-- ==== Sys2Proof/Machine/Hasher.lean ====
section
/-! DEFINITION. The hasher commands (spec/41_hasher.md): HNEW, HRST, HUPD, HUPDR, HGET, HFREE. -/

namespace Sys2Proof.Machine

/-- HNEW (R140): a slot that is already live is overwritten. -/
def execHnew (h : BitVec 8) (s : State) : Host.Outcome State Fault Refusal :=
  .next (s.finish (s.needEngine (s.needSlot h (.respond ((s.setCur h s.eng.init).setHv h true) 0))))

/-- HRST (R141). -/
def execHrst (h : BitVec 8) (s : State) : Host.Outcome State Fault Refusal :=
  .next (s.finish (s.needLive h (.respond (s.setCur h s.eng.init) 0)))

/-- HUPD (R145). -/
def execHupd (h : BitVec 8) (byte : Byte) (s : State) : Host.Outcome State Fault Refusal :=
  .next (s.finish (s.needLive h (.respond (s.setCur h (s.eng.crcStep (s.curAt h) byte)) 0)))

/-- HUPDR (R150, R151): the range is checked before any byte is consumed. -/
def execHupdr (h : BitVec 8) (offset length : Word) (s : State) : Host.Outcome State Fault Refusal :=
  .next (s.finish (s.needLive h (s.needRange offset.toNat length.toNat
    (.respond (s.setCur h (s.crcChain (s.curAt h) offset.toNat length.toNat)) 0))))

/-- HGET (R155, R156). -/
def execHget (h : BitVec 8) (s : State) : Host.Outcome State Fault Refusal :=
  .next (s.finish (s.needLive h (.respond s (s.eng.finalize (s.curAt h)))))

/-- HFREE (R158): CUR[H] keeps its bits. -/
def execHfree (h : BitVec 8) (s : State) : Host.Outcome State Fault Refusal :=
  .next (s.finish (s.needLive h (.respond (s.setHv h false) 0)))

end Sys2Proof.Machine
end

────────────────

#### EXERCISE OBJECTIVE
All the entries above must be repeated exactly as they were given.

#### RESULT OF THIS TASK
-- ==== Sys2Proof/Machine/Hasher.lean ====
section
/-! DEFINITION. The hasher commands (spec/41_hasher.md): HNEW, HRST, HUPD, HUPDR, HGET, HFREE. -/

namespace Sys2Proof.Machine

/-- HNEW (R140): a slot that is already live is overwritten. -/
def execHnew (h : BitVec 8) (s : State) : Host.Outcome State Fault Refusal :=
  .next (s.finish (s.needEngine (s.needSlot h (.respond ((s.setCur h s.eng.init).setHv h true) 0))))

/-- HRST (R141). -/
def execHrst (h : BitVec 8) (s : State) : Host.Outcome State Fault Refusal :=
  .next (s.finish (s.needLive h (.respond (s.setCur h s.eng.init) 0)))

/-- HUPD (R145). -/
def execHupd (h : BitVec 8) (byte : Byte) (s : State) : Host.Outcome State Fault Refusal :=
  .next (s.finish (s.needLive h (.respond (s.setCur h (s.eng.crcStep (s.curAt h) byte)) 0)))

/-- HUPDR (R150, R151): the range is checked before any byte is consumed. -/
def execHupdr (h : BitVec 8) (offset length : Word) (s : State) : Host.Outcome State Fault Refusal :=
  .next (s.finish (s.needLive h (s.needRange offset.toNat length.toNat
    (.respond (s.setCur h (s.crcChain (s.curAt h) offset.toNat length.toNat)) 0))))

/-- HGET (R155, R156). -/
def execHget (h : BitVec 8) (s : State) : Host.Outcome State Fault Refusal :=
  .next (s.finish (s.needLive h (.respond s (s.eng.finalize (s.curAt h)))))

/-- HFREE (R158): CUR[H] keeps its bits. -/
def execHfree (h : BitVec 8) (s : State) : Host.Outcome State Fault Refusal :=
  .next (s.finish (s.needLive h (.respond (s.setHv h false) 0)))

end Sys2Proof.Machine
end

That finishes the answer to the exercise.